O presidente do Partido Comunista da Federação Russa e líder da bancada de deputados comunistas na Duma de Estado, fez um pronunciamento nesta quinta-feira, defendendo a paz e justificando as ações do presidente da República, Vladimir Putin.
Ziuganov destacou que Putin se dirigiu ao povo russo e à comunidade mundial e manifestou o compartilhamento pelos comunistas das preocupações do chefe de Estado. “Entendemos a decisão tomada pela alta liderança do nosso país. Destina-se principalmente a garantir a segurança e estabelecer a paz na sofrida terra ucraniana e, acima de tudo, no Donbass.”
“Conheço bem a Ucrânia. Tenho parentes e amigos lá. Metade dos homens da nossa aldeia trabalhava no Donbass. Minha esposa é da Ucrânia. Todos os dias eu conversava com meus amigos e parentes e entendia a tragédia que se desenrolava na terra natal russa.”
Como líder político, Ziuganov sempre foi atento às questões geopolíticas e dedica muitos dos seus discursos e artigos à política externa. Tem uma posição clara sobre o que aconteceu na Ucrânia ao longo da história. “Depois que os americanos fizeram de tudo para destruir nossa pátria soviética comum, a Ucrânia acabou em suas patas tenazes como um fusível que eles queriam incendiar a todo custo em solo russo nativo. Para qual propósito? Para brigar com nossos povos e tirar seu principal concorrente da arena geopolítica. Antigamente era a União Soviética, mas hoje é a Federação Russa. Somos o único país que, em caso de conflito militar baseado em ataques de mísseis, pode punir integralmente qualquer agressor”.

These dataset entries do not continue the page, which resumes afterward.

theorem test_witness_MuteSilencesOnlyTheMaster :
    AgreeButMute playing muted ∧ (∃ t, exec (.mxTick 0 0) playing = .next t) ∧
    (muted.track 0).mute ≠ (playing.track 0).mute := by
  refine ⟨⟨rfl, by decide +kernel, rfl, rfl, fun k => ?_, rfl, rfl, rfl⟩, ?_, by decide +kernel⟩
  · by_cases h : k < 16
    · have : muted.track k = { playing.track k with mute := true } := getD_map _ _ h _ _
      rw [this]; exact ⟨rfl, rfl⟩
    · have h1 : muted.track k = .reset := State.track_of_le _ (by show 16 ≤ k; omega)
      have h2 : playing.track k = .reset := State.track_of_le _ (by show 16 ≤ k; omega)
      rw [h1, h2]; exact ⟨rfl, rfl⟩
  · rw [exec_mxTick]; exact ⟨_, rfl⟩

theorem test_witness_MasterSumsUnmutedTracks :
    (∃ t, exec (.mxTick 0 0) playing = .next t) ∧ (∃ t, exec (.mxTick 0 0) (playing.withExport true) = .next t) ∧
    playing.port.exporting = false ∧ (playing.withExport true).port.exporting = true ∧ 1 < playing.cfg.tickLen.toNat := by
  refine ⟨?_, ?_, rfl, rfl, by decide⟩ <;> rw [exec_mxTick] <;> exact ⟨_, rfl⟩

/-- R378: with the export path on, a tick's two frames are returned and none waits for the ring buffer. -/
theorem test_mxTick_export :
    (after ((quiet.setChan 0 (newPcm quiet 0 note info)).withExport true) [0x30000000]).map
      (fun t => (t.port.returned == t.mx.master, t.port.returned.length, t.port.pending.length)) = some (true, 2, 0) ∧
    (after (quiet.setChan 0 (newPcm quiet 0 note info)) [0x30000000]).map
      (fun t => (t.port.pending == t.mx.master, t.port.returned.length, t.port.pending.length)) = some (true, 0, 2) := by
  decide +kernel

/-- `playing` without its square. -/
def pcmOnly : State := playing.setChan 1 .free

theorem test_witness_ToneGeneratorsBypassReverb :
    AgreeOnPcm playing pcmOnly ∧ (∃ t, exec (.mxTick 0 0) playing = .next t) ∧ (∃ t, exec (.mxTick 0 0) pcmOnly = .next t) := by
  refine ⟨⟨rfl, ⟨by decide +kernel, rfl⟩, rfl, ?_, fun _ => rfl, rfl, rfl, rfl⟩, ?_, ?_⟩
  · intro u hu
    by_cases h : u = 1
    · subst h
      exfalso
      have h1 : ¬((playing.chan 1).live = true ∧ (playing.chan 1).type = .pcm) := by decide +kernel
      have h2 : ¬((pcmOnly.chan 1).live = true ∧ (pcmOnly.chan 1).type = .pcm) := by decide +kernel
      rcases hu with hu | hu
      · exact h1 hu
      · exact h2 hu
    · exact State.chan_setChan_ne _ h _
  · rw [exec_mxTick]; exact ⟨_, rfl⟩
  · rw [exec_mxTick]; exact ⟨_, rfl⟩

/-- An instance of every kind, with canonical buffers. -/
theorem test_witness_ReverbFrameOfEachKind :
    ∀ k ∈ ([.normal, .game1, .game2, .test, .noReverb] : List RevKind),
      (Reverb.cleared k 7 800).kind = k ∧ DelayBuf.wf (Reverb.cleared k 7 800).buf = true ∧
        DelayBuf.wf (Reverb.cleared k 7 800).buf2 = true := by decide

theorem test_witness_ReverbHasNoSpontaneousEnergy :
    ∀ k ∈ ([.normal, .game1, .game2, .test, .noReverb] : List RevKind),
      (Reverb.cleared k 7 800).buf = [] ∧ (Reverb.cleared k 7 800).buf2 = [] ∧ (Reverb.cleared k 7 800).z1 = Frame.zero ∧
        (Reverb.cleared k 7 800).z2 = Frame.zero := by decide

/-- A NORMAL instance of one position that holds {1, 0}, at the greatest intensity that the statement allows. -/
theorem test_witness_NormalReverbTailDecays :
    let rv : Reverb := { Reverb.cleared .normal 1 1 with buf := [(0, ⟨SReal.ofRat 1, .zero⟩)] }
    rv.kind = .normal ∧ rv.Bounded ∧ (0 : Rat) ≤ 1 ∧ (1 : Rat) ≤ 1 ∧
      ∀ j, |(DelayBuf.read j rv.buf).l.toReal| ≤ 1 ∧ |(DelayBuf.read j rv.buf).r.toReal| ≤ 1 := by
  refine ⟨rfl, ⟨rfl, by decide, by decide +kernel, ?_, by decide, fun e he => (by cases he), .inr rfl⟩, by norm_num,
    by norm_num, fun j => ?_⟩
  · intro e he
    rw [List.mem_singleton] at he
    subst he; decide
  · by_cases h : 0 = j <;> simp [DelayBuf.read, h, Frame.zero]

theorem test_witness_MemReadLittleEndian :
    image.validRange 0xFFC 4 = true ∧ 0xFFC + 4 ≤ image.size ∧ image.size < 0xFFD + 4 ∧ 0xFFD + 4 > 0 ∧
    image.validRange 4096 0 = true := by decide

/-- A channel of every kind, with the toggles of a tick. -/
def source (voice : Voice) (accurate : Bool) (level : Nat) (j : Int) : Rat :=
  ({ Chan.free with voice := voice, envLevel := level } : Chan).source
    { playing.tickArgs with accQuant := accurate, accVol := accurate } image j

/-- A looping sample and one that does not loop, at the boundaries of the clauses: −1, 0, loopStart, end − 1, end; by hand
from R213 and R255: a synth at its duty's edge, the ends of a saw and of a triangle, the duty patterns; a wave table at the
levels where the code changes. -/
theorem test_witness_ChannelSourceRules :
    let v : PcmVoice := ⟨0x100, 1024, 1, 4, true, false, false, .sample, 0⟩
    (v.mode = .sample ∨ v.mode = .dpcm) ∧ v.loop = true ∧ v.loopStart.toNat < v.endPos.toNat ∧
      [-1, 0, 1, 3, 4].map (source (.pcm v) true 0) = [0, 1 / 2, 1 / 2, 1 / 2, 1 / 2] ∧
      source (.pcm { v with loop := false }) true 0 4 = 0 ∧
      [-1, 31, 32, 64].map (source (.pcm { v with mode := .synthPulse, synthDuty := 128 }) true 0) = [0, 1, -1, 1] ∧
      [0, 32, 63].map (source (.pcm { v with mode := .synthSaw }) true 0) = [-1, 0, 31 / 32] ∧
      [0, 16, 32, 48].map (source (.pcm { v with mode := .synthTri }) true 0) = [-1, 0, 1, 0] ∧
      ([0, 1, 2, 3] : List (BitVec 2)).map (fun d => [0, 1, 5, 7, 8].map (source (.sq2 d) true 0)) =
        [[-1, -1, -1, 1, -1], [1, -1, -1, 1, 1], [1, -1, 1, 1, 1], [-1, 1, 1, -1, -1]] ∧
      [1, 2, 5, 6, 9, 10, 13, 14].map (fun l => source (.wave 0 (List.replicate 8 15 ++ List.replicate 8 0) (15 / 2)) true l 0) =
        [0, 1 / 5, 1 / 5, 7 / 15, 7 / 15, 11 / 15, 11 / 15, 1] ∧
      source (.wave 0 (List.replicate 8 15 ++ List.replicate 8 0) (15 / 2)) false 1 15 = -1 := by decide +kernel

theorem test_witness_SampleDecoding :
    let v : PcmVoice := ⟨0xFFC, 1024, 0, 4, false, false, false, .sample, 0⟩
    v.mode = .sample ∧ v.dataPos.toNat + 3 < image.size ∧ ({ v with mode := .dpcm } : PcmVoice).mode = .dpcm ∧
      4063 + 33 ≤ image.size := by decide

theorem test_witness_NoiseLfsrPeriods : (7 = 7 ∨ 7 = 15) ∧ 0 < 126 ∧ 126 < 2 ^ 7 - 1 ∧ lfsrState 7 126 ≠ lfsrState 7 0 := by
  decide +kernel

“Acredito que agora tudo deve ser feito para garantir que a paz seja estabelecida na Ucrânia e no Donbass. Portanto, desejo aos nossos líderes militares, nossos oficiais e soldados que tudo seja feito com competência e profissionalismo. Eles mostraram na Crimeia que podem fazê-lo com dignidade excepcional”, acrescenta.

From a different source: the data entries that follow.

/-! ## The release transition (R168) -/

theorem EnvState.held_iff (e : EnvState) : e.held = true ↔ e ∈ [.atk, .dec, .sus] := by cases e <;> decide

theorem releaseTransition_of_stays (h : c.stop = false ∨ c.envState.held = false) : c.releaseTransition = c := by
  refine if_neg fun hrel => ?_
  obtain ⟨hstop, hheld⟩ := Bool.and_eq_true_iff.mp hrel
  obtain h | h := h
  · exact absurd hstop (by simp [h])
  · exact absurd hheld (by simp [h])

theorem releaseTransition_pcm (hp : c.isPcm = true) (hstop : c.stop = true) (hheld : c.envState.held = true) :
    c.releaseTransition = { c with envState := .rel } := by
  simp only [Chan.releaseTransition, hp, hstop, hheld, Bool.and_self, if_true]

theorem releaseTransition_cgb (hp : c.isPcm = false) (hstop : c.stop = true) (hheld : c.envState.held = true) :
    c.releaseTransition = { c with envCount := 0, envState := if c.rel.toNat = 0 then .die else .rel } := by
  have hrel : c.rel = 0 ↔ c.rel.toNat = 0 := BitVec.toNat_eq
  simp only [Chan.releaseTransition, hp, hstop, hheld, Bool.and_self, if_true, Bool.false_eq_true, if_false, hrel]
  split <;> rfl

/-! ## PSEUDO_ECHO, of both types (R171, R185) -/

theorem echoFrame_of_pseudoEcho (h : c.envState = .pseudoEcho) :
    c.echoFrame = { c with echoLen := c.echoLen - 1, envState := if c.echoLen.toNat = 1 then .die else .pseudoEcho } := by
  have hlast : c.echoLen - 1 = 0 ↔ c.echoLen.toNat = 1 := by
    rw [sub_eq_zero, BitVec.toNat_eq]
    rfl
  simp only [Chan.echoFrame, hlast, h]

theorem echoEnds_iff : (c.echoVol = 0 ∨ c.echoLen = 0) ↔ (c.echoVol.toNat = 0 ∨ c.echoLen.toNat = 0) :=
  or_congr BitVec.toNat_eq BitVec.toNat_eq

/-! ## PCM (R163, R166 to R170) -/

theorem initPcm_eq (c : Chan) :
    c.initPcm =
      { c with
        envLevel := if c.att.toNat = 0 then 255 else c.att.toNat
        envState :=
          if c.att.toNat = 0 then (if c.sus.toNat = 255 then .sus else .dec)
          else if c.att.toNat = 255 then .dec else .atk } := by
  have hsus : c.sus = 0xFF ↔ c.sus.toNat = 255 := BitVec.toNat_eq
  have hatt := c.att.isLt
  unfold Chan.initPcm Config.pcmLevelMax
  by_cases h0 : c.att.toNat = 0
  · simp only [h0, lt_irrefl, if_false, if_true, hsus]
  · by_cases h255 : c.att.toNat = 255
    · simp [h255]
    · rw [if_pos (by omega), if_neg (by omega)]
      simp only [h0, h255, if_false]

theorem framePcm_of_atk (h : c.envState = .atk) :
    c.framePcm =
      { c with
        envLevel := min 255 (c.envLevel + c.att.toNat)
        envState := if 255 ≤ c.envLevel + c.att.toNat then .dec else .atk } := by
  simp only [Chan.framePcm, h, Chan.atkPcm, Config.pcmLevelMax]
  split
  · next hfull => rw [min_eq_left hfull]
  · next hbelow => rw [min_eq_right (not_le.mp hbelow).le, ← h]

theorem framePcm_of_dec (h : c.envState = .dec) :
    c.framePcm =
      { c with
        envLevel := max c.sus.toNat (c.envLevel * c.dec.toNat / 256)
        envState := if c.envLevel * c.dec.toNat / 256 ≤ c.sus.toNat then .sus else .dec } := by
  simp only [Chan.framePcm, h, Chan.decPcm, Nat.shiftRight_eq_div_pow]
  split
  · next hreached => rw [max_eq_left hreached]
  · next habove => rw [max_eq_right (not_le.mp habove).le, ← h]

theorem framePcm_of_sus (h : c.envState = .sus) : c.framePcm = c := by
  simp only [Chan.framePcm, h]

theorem framePcm_of_rel (h : c.envState = .rel) :
    c.framePcm =
      { c with
        envLevel :=
          if c.echoVol.toNat < c.envLevel * c.rel.toNat / 256 then c.envLevel * c.rel.toNat / 256
          else if c.echoVol.toNat = 0 ∨ c.echoLen.toNat = 0 then c.envLevel
          else c.echoVol.toNat
        envState :=
          if c.echoVol.toNat < c.envLevel * c.rel.toNat / 256 then .rel
          else if c.echoVol.toNat = 0 ∨ c.echoLen.toNat = 0 then .die
          else .pseudoEcho } := by
  simp only [Chan.framePcm, h, Chan.relPcm, Nat.shiftRight_eq_div_pow, echoEnds_iff, ← not_lt]
  split_ifs <;> simp only [← h]

theorem framePcm_of_pseudoEcho (h : c.envState = .pseudoEcho) :
    c.framePcm = { c with echoLen := c.echoLen - 1, envState := if c.echoLen.toNat = 1 then .die else .pseudoEcho } := by
  rw [← echoFrame_of_pseudoEcho h]
  simp only [Chan.framePcm, h]

theorem frameUpdate_pcm (hp : c.isPcm = true) : c.frameUpdate b = c.releaseTransition.framePcm := if_pos hp

/-- A PCM channel at a frame boundary that does not release. -/
theorem stepEnvelope_pcm (hp : c.type = .pcm) (h : c.envState ∈ [.atk, .dec, .sus, .rel, .pseudoEcho])
    (hn : n ≤ c.envInterStep + 1) (hstays : c.stop = false ∨ c.envState.held = false) :
    c.stepEnvelope n b = c.atFrame.framePcm := by
  rw [stepEnvelope_at_frame h hn, frameUpdate_pcm (c.atFrame.isPcm_iff.mpr hp)]
  exact congrArg _ (releaseTransition_of_stays hstays)

/-- A PCM channel at a frame boundary that enters REL runs the release's update in the same frame (R168, R170). -/
theorem stepEnvelope_pcm_released (hp : c.type = .pcm) (hn : n ≤ c.envInterStep + 1) (hstop : c.stop = true)
    (hheld : c.envState ∈ [.atk, .dec, .sus]) :
    c.stepEnvelope n b = ({ c.atFrame with envState := .rel } : Chan).framePcm := by
  have hp : c.atFrame.isPcm = true := c.atFrame.isPcm_iff.mpr hp
  rw [stepEnvelope_at_frame (List.mem_append_left [.rel, .pseudoEcho] hheld) hn, frameUpdate_pcm hp,
    releaseTransition_pcm hp hstop (c.envState.held_iff.mpr hheld)]

end step

/-- Settles O45: the rule of each state, at INIT, within a frame and at its boundary. -/
theorem pcmEnvelopeStep : Obligations.PcmEnvelopeStep := by
  intro n b c hp
  have hpcm := c.isPcm_iff.mpr hp
  refine ⟨?_, fun hi hstop => ?_, fun hi hstop => ?_, fun hframe =>
    ⟨stepEnvelope_within_frame hframe, fun hn => ⟨?_, ?_, ?_, ?_, ?_⟩⟩⟩
  · rintro (h | h)
    · exact stepEnvelope_of_die h n b
    · exact stepEnvelope_of_dead h n b
  · rw [stepEnvelope_of_init hi, Chan.initStep, if_pos hstop]
  · rw [stepEnvelope_of_init hi, Chan.initStep, if_neg (by simp [hstop]), if_pos hpcm, initPcm_eq]
  · intro h hstop
    exact (stepEnvelope_pcm hp hframe hn (.inl hstop)).trans (framePcm_of_atk (c := c.atFrame) h)
  · intro h hstop
    exact (stepEnvelope_pcm hp hframe hn (.inl hstop)).trans (framePcm_of_dec (c := c.atFrame) h)
  · intro h hstop
    exact (stepEnvelope_pcm hp hframe hn (.inl hstop)).trans (framePcm_of_sus (c := c.atFrame) h)
  · rintro (h | ⟨hstop, hheld⟩)
    · exact (stepEnvelope_pcm hp hframe hn (.inr (by rw [h]; rfl))).trans (framePcm_of_rel (c := c.atFrame) h)
    · exact (stepEnvelope_pcm_released hp hn hstop hheld).trans (framePcm_of_rel rfl)
  · intro h
    exact (stepEnvelope_pcm hp hframe hn (.inr (by rw [h]; rfl))).trans (framePcm_of_pseudoEcho (c := c.atFrame) h)

/-! ## Tone generators (R180 to R185, R245) -/

/-- c with the targets of its volumes (R245). -/
def Chan.withTargets (peak sustain echo : Nat) (c : Chan) : Chan :=
  { c with envPeak := peak, envSustain := sustain, echoLevel := echo }

section cgb
variable {c : Chan} {n : Nat} {b : Bool}

theorem computeTargets_eq {peak sustain echo : Nat} (hpeak : peak = min 15 ((c.rightVol.toNat + c.leftVol.toNat) / 16))
    (hsustain : sustain = (peak * c.sus.toNat + 15) / 16) (hecho : echo = (c.echoVol.toNat * peak + 255) / 256) :
    c.computeTargets = c.withTargets peak sustain echo := by
  subst hpeak hsustain hecho
  simp only [Chan.computeTargets, Chan.withTargets, Nat.shiftRight_eq_div_pow, Config.cgbLevelMax]

theorem initCgb_eq (c : Chan) :
    c.initCgb =
      { c with
        envCount := 0
        susCount := 0
        envLevel := if 0 < c.att.toNat then 0 else if 0 < c.dec.toNat then c.envPeak else c.envSustain
        envState := if 0 < c.att.toNat then .atk else if 0 < c.dec.toNat then .dec else .sus } := by
  unfold Chan.initCgb
  split_ifs <;> rfl

theorem atkCgb_of_atk (h : c.envState = .atk) :
    c.atkCgb =
      { c with
        envCount := if c.envCount + 1 < c.att.toNat then c.envCount + 1 else 0
        envLevel :=
          if c.envCount + 1 < c.att.toNat then c.envLevel
          else if c.atkLevel < c.envPeak then c.atkLevel else if c.dec.toNat = 0 then c.envSustain else c.atkLevel
        envState :=
          if c.envCount + 1 < c.att.toNat then .atk
          else if c.atkLevel < c.envPeak then .atk else if c.dec.toNat = 0 then .sus else .dec } := by
  have hdec : c.dec = 0 ↔ c.dec.toNat = 0 := BitVec.toNat_eq
  simp only [Chan.atkCgb, ← not_lt, hdec, ite_not]
  split_ifs <;> simp only [← h]

theorem decCgb_of_dec (h : c.envState = .dec) :
    c.decCgb =
      { c with
        envCount := if c.envCount + 1 < c.dec.toNat then c.envCount + 1 else 0
        envLevel := if c.envCount + 1 < c.dec.toNat then c.envLevel else c.decLevel
        envState :=
          if c.envCount + 1 < c.dec.toNat then .dec else if c.decLevel ≤ c.envSustain then .sus else .dec } := by
  by_cases hcount : c.envCount + 1 < c.dec.toNat
  · simp only [Chan.decCgb, hcount, not_le.mpr hcount, if_true, if_false, ← h]
  · simp only [Chan.decCgb, hcount, not_lt.mp hcount, if_true, if_false, h]

theorem susCgb_eq (c : Chan) :
    c.susCgb b =
      { c with
        susCount := if b = false ∨ 7 ≤ c.susCount + 1 then 0 else c.susCount + 1
        envLevel := if b = false ∨ 7 ≤ c.susCount + 1 then c.envSustain else c.envLevel } := by
  unfold Chan.susCgb Config.susBugN
  split <;> rfl

theorem relCgb_of_rel (h : c.envState = .rel) :
    c.relCgb =
      { c with
        envCount := if c.envCount + 1 < c.rel.toNat then c.envCount + 1 else 0
        envLevel :=
          if c.envCount + 1 < c.rel.toNat then c.envLevel
          else if c.echoLevel < c.envLevel - 1 ∨ c.echoLevel = 0 ∨ c.echoLen.toNat = 0 then c.envLevel - 1
          else c.echoLevel
        envState :=
          if c.envCount + 1 < c.rel.toNat then .rel
          else if c.echoLevel < c.envLevel - 1 then .rel
          else if c.echoLevel = 0 ∨ c.echoLen.toNat = 0 then .die
          else .pseudoEcho } := by
  have hlen : c.echoLen = 0 ↔ c.echoLen.toNat = 0 := BitVec.toNat_eq
  simp only [Chan.relCgb, ← not_lt, hlen, ite_not]
  by_cases hcount : c.envCount + 1 < c.rel.toNat
  · simp only [hcount, if_true, ← h]
  · by_cases habove : c.echoLevel < c.envLevel - 1
    · simp only [hcount, habove, if_true, if_false, true_or, ← h]
    · simp only [hcount, habove, if_false, false_or]
      split <;> rfl

theorem frameCgb_of_atk (h : c.envState = .atk) : c.frameCgb b = c.computeTargets.atkCgb := by
  simp only [Chan.frameCgb, h]

theorem frameCgb_of_dec (h : c.envState = .dec) : c.frameCgb b = c.computeTargets.decCgb := by
  simp only [Chan.frameCgb, h]

theorem frameCgb_of_sus (h : c.envState = .sus) : c.frameCgb b = c.computeTargets.susCgb b := by
  simp only [Chan.frameCgb, h]

theorem frameCgb_of_rel (h : c.envState = .rel) : c.frameCgb b = c.relCgb := by
  simp only [Chan.frameCgb, h]

theorem frameCgb_of_pseudoEcho (h : c.envState = .pseudoEcho) : c.frameCgb b = c.echoFrame := by
  simp only [Chan.frameCgb, h]

theorem frameCgb_of_die (h : c.envState = .die) : c.frameCgb b = c := by
  simp only [Chan.frameCgb, h]

theorem Chan.isPcm_eq_false_iff (c : Chan) : c.isPcm = false ↔ c.type ≠ .pcm := by simp [Chan.isPcm]

theorem frameUpdate_cgb (hp : c.isPcm = false) : c.frameUpdate b = c.releaseTransition.frameCgb b := if_neg (by simp [hp])

/-- A tone generator at a frame boundary that does not release. -/
theorem stepEnvelope_cgb (hp : c.type ≠ .pcm) (h : c.envState ∈ [.atk, .dec, .sus, .rel, .pseudoEcho])
    (hn : n ≤ c.envInterStep + 1) (hstays : c.stop = false ∨ c.envState.held = false) :
    c.stepEnvelope n b = c.atFrame.frameCgb b := by
  rw [stepEnvelope_at_frame h hn, frameUpdate_cgb (c.atFrame.isPcm_eq_false_iff.mpr hp)]
  exact congrArg _ (releaseTransition_of_stays hstays)

/-- A tone generator at a frame boundary that releases: DIE at once if rel is 0, else REL, whose update runs in the same frame
(R168, R184). -/
theorem stepEnvelope_cgb_released (hp : c.type ≠ .pcm) (hn : n ≤ c.envInterStep + 1) (hstop : c.stop = true)
    (hheld : c.envState ∈ [.atk, .dec, .sus]) :
    c.stepEnvelope n b =
      ({ c.atFrame with envCount := 0, envState := if c.rel.toNat = 0 then .die else .rel } : Chan).frameCgb b := by
  have hp : c.atFrame.isPcm = false := c.atFrame.isPcm_eq_false_iff.mpr hp
  rw [stepEnvelope_at_frame (List.mem_append_left [.rel, .pseudoEcho] hheld) hn, frameUpdate_cgb hp,
    releaseTransition_cgb hp hstop (c.envState.held_iff.mpr hheld)]
  rfl

end cgb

“Quero lembrá-los de que havia trinta mil soldados ucranianos na Crimeia e aproximadamente o mesmo número de soldados russos. Nem uma única metralhadora, nem uma única arma disparada. Por quê? Porque todos entenderam: os cidadãos da Crimeia não querem ter um governo nazista, como foi o governo de Bandera, que queimava pessoas vivas, como fez em Odessa. O poder de Bandera reprimia quem não concordava com sua ideologia nazista. O povo e os cidadãos da Crimeia, apoiando ativamente os esforços da Federação Russa, tomaram uma importante decisão de retornar à sua terra natal”, finaliza o líder comunista Guenadin Ziuganov.